Les efforts de l’Europe pour combler ses lacunes énergétiques


Les sanctions contre la Russie et un verrouillage de Covid en Chine ont réduit les volumes de fret à Rotterdam, le port maritime le plus fréquenté d’Europe. Mais une cargaison est en plein essor : le gaz naturel liquéfié.

Importer plus de GNL est une priorité alors que l’UE tente de réduire sa dépendance à l’égard du gaz fourni par la Russie, dans l’intention de priver Moscou de fonds pour sa guerre en Ukraine. Mais le terminal GNL de Rotterdam affiche complet. Des travaux d’agrandissement sont en cours mais ne seront pas rapides.

« Le GNL est un défi.

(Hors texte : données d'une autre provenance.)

-- ==== Sys2Proof/Machine/StPress.lean ====
section
/-!
DEFINITION. Machine/StPress.lean: the state of the Press: the lane registers (R213) and the hand-off from the Stones (R218).
-/
namespace Sys2Proof.Machine

/-- A linked MANGLE and its producer (R218 to R220). -/
structure PressLink where
  mangle : Nat
  producer : Nat
  /-- the producer's partition, descriptor and extension words -/
  part : Nat
  desc : Desc
  ext : List Nat
  /-- the producer's final status and the rows it wrote, once it has completed -/
  done : Option (Nat × Nat) := none
deriving DecidableEq, Repr

/-- The Press: the lane registers, key 2,048 r + e, value the 32 bits plus 2^32 for a poison mark; the links. -/
structure PressSt where
  lanes : SMap Nat := []
  links : List PressLink := []
deriving DecidableEq, Repr

end Sys2Proof.Machine
end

Il nous fournira le plus de restrictions de toutes les marchandises que nous importons », a déclaré le directeur général du port, Allard Castelein. « Vous ne pouvez pas construire un [LNG] réservoir pendant la nuit.

Pendant ce temps, à 1 500 km, l’Espagne a un problème de capacité différent. Le pays compte plus qu’assez de terminaux méthaniers : un est même mis sous cocon. Ce qui manque, ce sont suffisamment de gazoducs pour acheminer le gaz vers les marchés qui en ont besoin en Europe centrale. Un projet de construction d’une autre liaison vers la France, le pipeline Midcat, est au point mort depuis des années.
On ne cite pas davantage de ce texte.